Da sempre tua, Cynthia.

 

 

domingo, 9 de junho de 2024

Dias mágicos


 Acredito que todos tenham dias ou momentos mágicos, que saem da órbita monótona dos dias, que se elevem como sonhos e que residam numa impressão, numa sensação tão forte que nada os abala. Foi assim, naquele dia em que cheguei a Veneza, entrando nela pelo Grande Canal, e desembarcando na Praça de S. Marcos. Só que daquela vez, foi tudo diferente, uma orquestra tocava numa das esplanadas, apenas essa orquestra tocava nessa noite, naquela praça, o Bolero de Ravel. E dei por mim a dançar, numa praça semi-vazia, há muitos anos, ao som da música crescente, crescendo também a meus olhos a Basílica de S. Marcos, dourada, brilhando na noite. Lembro-me que a música durou exactamente o tempo da travessia da Praça, com o seu culminar, e o culminar da minha dança em frente à Basílica. Para sempre na minha memória como coisa mágica, uma oferta do acaso a quem, como eu, ama aquela cidade. E outros dias há, assim, mágicos, em que tudo daparece em volta dessa memória, desses momentos sem tempo, como aquele, na Costa onde tínhamos casa com alicerces enterrados na areia aveludada, com um grande avarandado onde jantávamos ao pôr do sol, mas naquele dia, diferente. Pousámos os talheres quando nos demos conta de que o mar estava negro, a temperatura morna e o sol dourado já próximo da linha do horizonte e, numa espécie de hipnotismo comum, cerca de dez pessoas, largaram a refeição e entraram, sem palavras e sem qualquer razão lógica, pelo mar adentro, e o mar estava quente e as algas verdes escuras eram aquelas que lhe davam aquela tonalidade negra. E lembro-me de homens e mulheres colocarem as algas no pescoço como se fossem colares vivos, e de nadarem e rirem até escurecer. Dias perfeitos e mágicos, sem perguntas nem respostas, apenas a adesão a eles, como se lhes pretencessemos desde sempre. Outros há, para descrever, embora a escrita não chegue a eles, nem dê sequer a intensidade da sua memória. 

domingo, 5 de maio de 2024

O drama


 O drama do teatro em vida é que este ocupa tudo, a atenção, o palco, o cenário, o tecto da casa de espectáculos, os atores, o texto, a ideia, as luzes, os trajes, os sons. Ocupa de tal forma tudo que mais nada se passa e o espírito afasta-se por não ser necessário.
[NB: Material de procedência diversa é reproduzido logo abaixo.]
-- ==== Sys2Proof/Machine/Units.lean ====
section
/-! DEFINITION. What stops a unit and what a stop, a soft reset, a fence and a power-down leave of it (R40–R47, R423–R425, R445), unit
by unit as the units' own chapters say. -/

namespace Sys2Proof.Machine

/-! ### Registers of a page -/

/-- Registers of a page that SOFT_RESET leaves (R43, and the chapter of each page): what the chapter names, and status that shows a
state outside the page's unit (log 14). -/
def keptOff (k : PageKind) (off : Nat) : Bool :=
  match k with
  | .sys => off == 0x40 || off == 0x5C
  | .clk => true
  | .pwr => off == 0x88
  | .flt => off != 0x60
  | .spn => off == 0xAC
  | .mot => off == 0x78 || off == 0x218 || off == 0x21C
  | .nvs => decide (0x800 ≤ off)
  | .sec => off == 0x88 || off == 0x8C || decide (0x200 ≤ off)
  | .gln => off == 0x90 || off == 0x94
  | .mdc => off == 0x74 || off == 0x78
  | .act => off == 0x10C
  | _ => false

/-- Every page-specific register of `p` that `keep` does not name returns to its reset value, shadow copies and per-master
registers included. -/
def State.clearRegs (s : State) (p : Nat) (keep : Nat → Bool) : State :=
  let out := fun (k : Nat) => decide (k / 1024 = p) && decide (16 ≤ k % 1024) && !keep (4 * (k % 1024))
  { s with regs := s.regs.filter (fun e => !out e.1), shadow := s.shadow.filter (fun e => !out e.1), mregs := s.mregs.filter (fun e => !out (e.1 % 2 ^ 20)) }

/-- The same, with the levels of the page's input balls as they are: PERST# and presence (R388, R410), AALERT (R113). -/
def State.clearPage (s : State) (p : Nat) (keep : Nat → Bool) : State :=
  let s1 := s.clearRegs p keep
  match pageKind p with
  | some .hif => (s1.put p HIF.LINK_STAT_PERST (s.get p HIF.LINK_STAT_PERST)).put p HIF.LINK_STAT_PRSNT (s.get p HIF.LINK_STAT_PRSNT)
  | some .lnk => s1.put p LNK.ALERT_STAT_LEVEL (s.get p LNK.ALERT_STAT_LEVEL)
  | some .nvs => s1.put p NVS.NVS_CTRL_WP_LOCK (s.get p NVS.NVS_CTRL_WP_LOCK)
  | _ => s1

/-- Reset values that the fuses give: port IDs and DSN (R389), the NOR profile (R492), SEC's (R508); log 13. -/
def State.fuseDefaults (s : State) (p : Nat) : State :=
  match pageKind p with
  | some .hif =>
    let at_ := fun (s : State) (off row hi : Nat) => s.setReg p off (BitVec.ofNat 32 (s.fuseUse row / 2 ^ (32 * hi)))
    at_ (at_ (at_ (at_ s 0x4C 50 0) 0x50 50 1) 0x5C 51 0) 0x60 51 1
  | some .nvs =>
    if s.fuseUse 53 = 0 then s
    else (s.setReg p 0x40 (BitVec.ofNat 32 (s.fuseUse 53) &&& 0x131F0F)).setReg p 0x44 (BitVec.ofNat 32 (s.fuseUse 53 / 2 ^ 32))
  | some .sec => s.secDefaults
  | _ => s

/-- DD_STATd of the deep decoders with no job: FENCED, IDLE or OFF. -/
def State.noteDds (s : State) : State :=
  s.each (List.range 8) (fun s d => if (s.runOf d).isSome then s else s.ddState d (if s.subFenced pAFM (192 + d) then 6 else if s.domOn (domDD d) then 1 else 0))

/-- Status that follows what lies outside the unit, after its registers were reset. -/
def State.refresh (s : State) (p : Nat) : State :=
  match pageKind p with
  | some .afm => s.noteDds
  | some .nvs => s.showSuspects
  | some .xts => s.showSlots.noteInUse
  | some .mdc => s.noteMdc
  | some .dil => s.put p DIL.RUN_STAT_STATE (if s.fenced p then 4 else 1)
  | some .lnk => s.put p LNK.LINK_STAT_STATE (if s.fenced p then 3 else 0)
  | some .mot => if s.spnState = stHOLDUP ∧ s.mot.retractReq = none then s.retractCheck else s
  | some .bfm => s.putB p BFM.SRT_STAT_FENCED (s.fenced p)
  | some .til => s.each (List.range 13) (fun s j => if s.subFenced p j || s.fenced p then s.put p (LOOP.LSTAT_FENCED j) 1 else s)
  | _ => s

/-! ### Clearing CTRL.ENABLE by a register write -/

/-- Every SRT request and every request waiting at BFM is answered with an error. -/
def State.bfmDrop (s : State) : State :=
  let rs := (s.bufq.map (fun (e : Nat × List BufReq) => e.2)).flatten
  let s1 : State := { s with bufq := [], srt := {} }
  s1.each rs (fun s r => s.respond r.master 0 true)

/-- The unit stops because its ENABLE was cleared (R47, R66, R86, R143, R185, R206, R222, R363, R378, R479, R536). -/
def State.unitDisabled (s : State) (p : Nat) : State :=
  match pageKind p with
  | some .hch => (s.abortRead (p - 0x100) 0x12).abortWrite (p - 0x100) wABORTED
  | some .dil => s.dilStopWith ((p - 0x40) / 16) 4
  | some .drl => s.flushDrill (if p = 5 then 8 else (p - 0x40) / 16)
  | some .lnk => if s.fenced p then s else s.linkDrop ((p - 0x40) / 16) 0
  | some .fur => s.trackerIdle
  | some .nvs => s.nvsStop
  | some .gln => s.glnStop
  | some .mdc => s.mdcOff
  | some .stp => s.abortStripes
  | some .afm => s.afmEndAll
  | some .dma => s.dmaReset
  | _ => s

/-- What setting ENABLE starts: a link trains (R536), the MDC may leave bypass (R362), the tracker may acquire (R66). -/
def State.unitEnabled (s : State) (p : Nat) : State :=
  match pageKind p with
  | some .lnk => if s.get p LNK.LINK_STAT_STATE = 0 then s.put p LNK.LINK_STAT_STATE 1 else s
  | some .mdc => s.noteMdc
  | some .fur => s.trackerStart
  | _ => s

/-! ### State lost in a soft reset and in a power-down -/

/-- The unit's state beside its registers. The PES guard is not a head channel's (R179); a head's held records go (R182). -/
def State.unitClear (s : State) (p : Nat) : State :=
  let a := (p - 0x40) / 16
  let h := p - 0x100
  match pageKind p with
  | some .hch => { s with afe := tabPut s.afe h {} {}, rdh := tabPut s.rdh h {} {}, wrh := tabPut s.wrh h {} {} }
  | some .srv => { s with srv := tabPut s.srv a {} {}, srvh := (List.range 12).foldl (fun (t : List (Nat × SrvHead)) (k : Nat) => tabPut t (12 * a + k) {} {}) s.srvh }
  | some .til => { s with til := tabPut s.til a {} {}, loops := (List.range 13).foldl (fun (t : List (Nat × TilLoop)) (j : Nat) => tabPut t (16 * a + j) {} {}) s.loops }
  | some .prf => { s with prf := tabPut s.prf a {} {} }
  | some .dil => s.setDil a { micro := (s.dilOf a).micro, nano := (s.dilOf a).nano, dmem := (s.dilOf a).dmem }
  | some .stp => { s with stripes := [], stpReady := [], stpIn := [] }
  | some .afm => { s with afm := {} }
  | some .gln => s.glnStop
  | some .hif => { s with ports := tabPut s.ports (p - 0x30) {} {} }
  | some .dba => { s with dbs := [], dbq := [] }
  | some .spn => { s with spn := {}, spnWedge := none }
  | some .mot => { s with macts := [], mot := { retractReq := s.mot.retractReq, emergReq := s.mot.emergReq } }
  | _ => s

/-- The unit's part in a SOFT_RESET, its registers apart: it stops. A head channel's held records wait for their reply still (R182,
R186); a retract or emergency stop that is asked for stays so. -/
def State.unitReset (s : State) (p : Nat) : State :=
  match pageKind p with
  | some .hch =>
    let s1 := (s.abortRead (p - 0x100) 0x12).abortWrite (p - 0x100) wABORTED
    (s1.unitClear p).setWr (p - 0x100) { held := (s1.wrOf (p - 0x100)).held }
  | some .spn => s.speedLost.unitClear p
  | some .mot => (if s.get pMOT MOT.SHOCK_STAT_ABOVE = 0 then s else s.shockOver).unitClear p
  | some .drl => s.resetDrill (if p = 5 then 8 else (p - 0x40) / 16)
  | some .lnk => if s.fenced p then s else s.linkDrop ((p - 0x40) / 16) 0
  | some .fur => s.trackerIdle
  | some .nvs => s.nvsStop
  | some .mdc => s.mdcOff
  | some .stp => s.abortStripes.unitClear p
  | some .afm => s.afmEndAll.unitClear p
  | some .dma => s.dmaReset
  | some .bfm => s.dramOff.bfmDrop
  | some .sec => { s with sec := { s.sec with job := none } }
  | some .hif => (s.linkEnd (p - 0x30) 0).unitClear p
  | some .sys => { s with claims := [], smbTx := none }
  | _ => s.unitClear p

/-- The unit's domain has gone off: its contents are lost (R41, R445), the Dill stores (R211) and what lies in always-on logic
(R483) apart; GLN keeps what the last self-test left (R350). -/
def State.unitOff (s : State) (p : Nat) : State :=
  let s1 := match pageKind p with
    | some .drl => s.setDrl ((p - 0x40) / 16) {}
    | some .lnk => if s.fenced p then s else s.linkDrop ((p - 0x40) / 16) 0
    | some .nvs => s.nvsOff
    | some .mdc => s.mdcOff
    | some .afm => s.dropFilling.unitClear p
    | some .dmc => if s.chanInUse (p - 16) then s.dramOff else s
    | some .hif => (s.linkEnd (p - 0x30) 0).unitClear p
    | _ => s.unitClear p
  let keep := fun off => (p == pNVS && decide (0x800 ≤ off)) || (p == pGLN && (off == 0x90 || off == 0x94))
  (s1.clearPage p keep).setReg p 8 0

/-- The unit's domain is on: its registers hold their reset values (R41), with what the fuses and the fences give. -/
def State.unitOn (s : State) (p : Nat) : State :=
  let s1 := (s.fuseDefaults p).refresh p
  match pageKind p with
  | some .nvs => s1.nvsProbe
  | some .hif => s1.settlePort (p - 0x30)
  | _ => s1

/-! ### Fencing (R423–R425) -/

/-- The unit's part when its page is fenced (R28, R87, R111, R143, R185, R206, R235, R277, R331, R342, R363, R409, R480). -/
def State.unitFenced (s : State) (p : Nat) : State :=
  let a := (p - 0x40) / 16
  match pageKind p with
  | some .hch => ((s.abortRead (p - 0x100) 0x13).abortWrite (p - 0x100) wFENCED).stpHeadFenced (p - 0x100)
  | some .prf => s.seekFenced a
  | some .dil => s.dilFenced a
  | some .drl => s.skipDrill (if p = 5 then 8 else a)
  | some .lnk => s.linkFenced a
  | some .nvs => s.nvsFenced
  | some .gln => s.glnStop
  | some .mdc => s.mdcOff
  | some .stp => s.abortStripes
  | some .afm => s.dropFilling
  | some .bfm => s.put p BFM.SRT_STAT_FENCED 1
  | some .hif => s.settlePort (p - 0x30)
  | _ => s

/-- LEVEL, CLASS and SOURCE of FENCE. -/
def State.fenceWords (s : State) (p lvl cls src : Nat) : State :=
  ((s.put p HDR.FENCE_LEVEL lvl).put p HDR.FENCE_CLASS cls).put p HDR.FENCE_SOURCE src

/-- Fence a page. -/
def State.fencePage (s : State) (p lvl cls src : Nat) : State :=
  if !s.present p then s
  else if s.fenced p then (if s.get p HDR.FENCE_LEVEL < lvl then s.fenceWords p lvl cls src else s)
  else
    let s1 := ((s.fenceWords p lvl cls src).put p HDR.FENCE_FENCED 1).inc p HDR.FENCE_COUNT
    let s2 := (s1.put p HDR.CTRL_ENABLE 0).disarm p
    (s2.irq pFLT 1).unitFenced p

/-- A fenced loop's computation is discarded (R259); LSTAT.FENCED. -/
def State.fenceLoop (s : State) (a j : Nat) : State :=
  if s.on (pTIL a) (LOOP.LSTAT_FENCED j) then s
  else (((s.setLoop a j { s.loopOf a j with res := none }).put (pTIL a) (LOOP.LSTAT_FENCED j) 1).irq (pTIL a) 4)

/-- A fenced AFM slot: the job that names it ends with the stored failure status, the slot stays pinned (R162). -/
def State.slotFenced (s : State) (i : Nat) : State :=
  let x := (i / 2, i % 2)
  let j := (s.afm.sweeps ++ s.afm.jobs).filter (fun j => j.slots.contains x)
  let s1 := s.setAfm { s.afm with sweeps := s.afm.sweeps.filter (fun j => !j.slots.contains x), jobs := s.afm.jobs.filter (fun j => !j.slots.contains x) }
  let s2 := s1.each j (fun s j => ((s.each j.slots (fun s y => s.setSlot y.1 y.2 2)).postJob j { status := s.storedStatus j.head j.slot } true).jobDone)
  s2.each (s2.afm.runs.filter (fun e => e.2.job.slots.contains x)) (fun s e => s.finishRun e.1 e.2 { status := s.storedStatus e.2.job.head e.2.job.slot })

/-- Fence a sub-unit (R423): a loop, a DMA channel, an AFM slot or deep decoder, an MDC entry, an application core. -/
def State.fenceSub (s : State) (p sub lvl cls src : Nat) : State :=
  let s0 := if s.fenced p || (s.subFenced p sub && decide (lvl ≤ s.get p HDR.FENCE_LEVEL)) then s else s.fenceWords p lvl cls src
  if s.subFenced p sub then s0
  else
    let s1 := ({ s0 with subFence := s0.subFence ++ [(p, sub, cls)] } : State).irq pFLT 1
    match pageKind p with
    | some .til => s1.fenceLoop ((p - 0x40) / 16) sub
    | some .dma => s1.dmaFenced sub
    | some .afm => if sub < 192 then s1.slotFenced sub else s1.ddStopped (sub - 192) 6
    | some .mdc => (s1.setMdcDis sub true).noteMdc
    | some .sys => { s1 with claims := s1.claims.filter (fun c => decide (c.2.1 ≠ sub)) }
    | _ => s1

/-- The actuator group is fenced (R30, R87, R281): its seven pages, its 13 loops; the gates drop with ACT_FENCED, its stripes lose every
member, MOT is told to unload. -/
def State.fenceActuator (s : State) (a lvl cls src : Nat) : State :=
  let fresh := !s.fenced (pACT a)
  let s1 := s.each (actPages a) (fun s p => s.fencePage p lvl cls src)
  if fresh && s.present (pACT a) then
    let s2 := s1.each (List.range 13) (fun s j => s.fenceLoop a j)
    let s3 := (s2.noteInhibit a wACT 0xF).dropGates
    let s4 := (s3.stpActFenced a).seekFenced a
    { s4 with mot := { s4.mot with unloadReq := if s4.mot.unloadReq.contains a then s4.mot.unloadReq else s4.mot.unloadReq ++ [a] } }
  else s1

/-! ### Unfencing (R430) -/

/-- The state that a page's unit returns to. -/
def State.unitUnfenced (s : State) (p : Nat) : State :=
  match pageKind p with
  | some .dil =>
    let a := (p - 0x40) / 16
    let s1 := if s.dilState a = 2 ∨ s.dilState a = 3 then s.endRoutine a 5 0 (s.dilPc a) 4 else s
    if s.powered p then s1.put p DIL.RUN_STAT_STATE 1 else s1
  | some .lnk => s.put p LNK.LINK_STAT_STATE 0
  | some .hif => s.settlePort (p - 0x30)
  | some .nvs => if s.powered p then s.nvsProbe else s
  | some .bfm => s.put p BFM.SRT_STAT_FENCED 0
  | some .dmc => s.put p DMC.UE_CNT 0
  | some .mdc => s.noteMdc
  | _ => s

def State.unfencePage (s : State) (p : Nat) : State :=
  if s.fenced p then (s.put p HDR.FENCE_FENCED 0).unitUnfenced p else s

def State.unfenceSub (s : State) (p sub : Nat) : State :=
  let s1 : State := { s with subFence := s.subFence.filter (fun e => !(decide (e.1 = p) && decide (e.2.1 = sub))) }
  match pageKind p with
  | some .til => s1.put p (LOOP.LSTAT_FENCED sub) 0
  | some .dma => s1.dmaUnfenced sub
  | some .afm => if sub < 192 then s1.setSlot (sub / 2) (sub % 2) 0 else s1.noteDds
  | some .mdc => ((s1.setMdcDis sub false).setMdcEnt sub { s1.mdcEnt sub with ces := 0 }).noteMdc
  | _ => s1

/-- The actuator group and every fenced loop. -/
def State.unfenceActuator (s : State) (a : Nat) : State :=
  let s1 := s.each (actPages a) (fun s p => s.unfencePage p)
  s1.each (List.range 13) (fun s j => s.unfenceSub (pTIL a) j)

end Sys2Proof.Machine
end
Isto quando é bom teatro, porque o mau ainda ocupa mais lugar no pensamento. A força da memória aparece como uma musa falante: "O teatro é a queda do Rito". É muito raro conhecer alguém que utilize o teatro para que o Espírito faça a sua aparição.  Na verdade, só conheci uma pessoa capaz disso, todas as outras necessitam de rito como de pão para a boca e uma das coisas que aprendi com essa pessoa, foi a reconhecer aqueles que tentam,  em vão, fazê-lo. A forma de reconhecer passa pelo coração e daí que não haja volta a dar a alguns candidatos a atores-mestres. Continuam perpetuamente no limbo que o seu teatro proporciona. Mas como o espectáculo começa e acaba com eles, o drama é total. O Espírito nem espreita por falta de espaço. Quando estamos perante Ele através daquele único que conheci, Ele brilha como uma jóia na noite. Exactamente  o contrário da máscara. A memória é um forte. O Espírito é a Hora.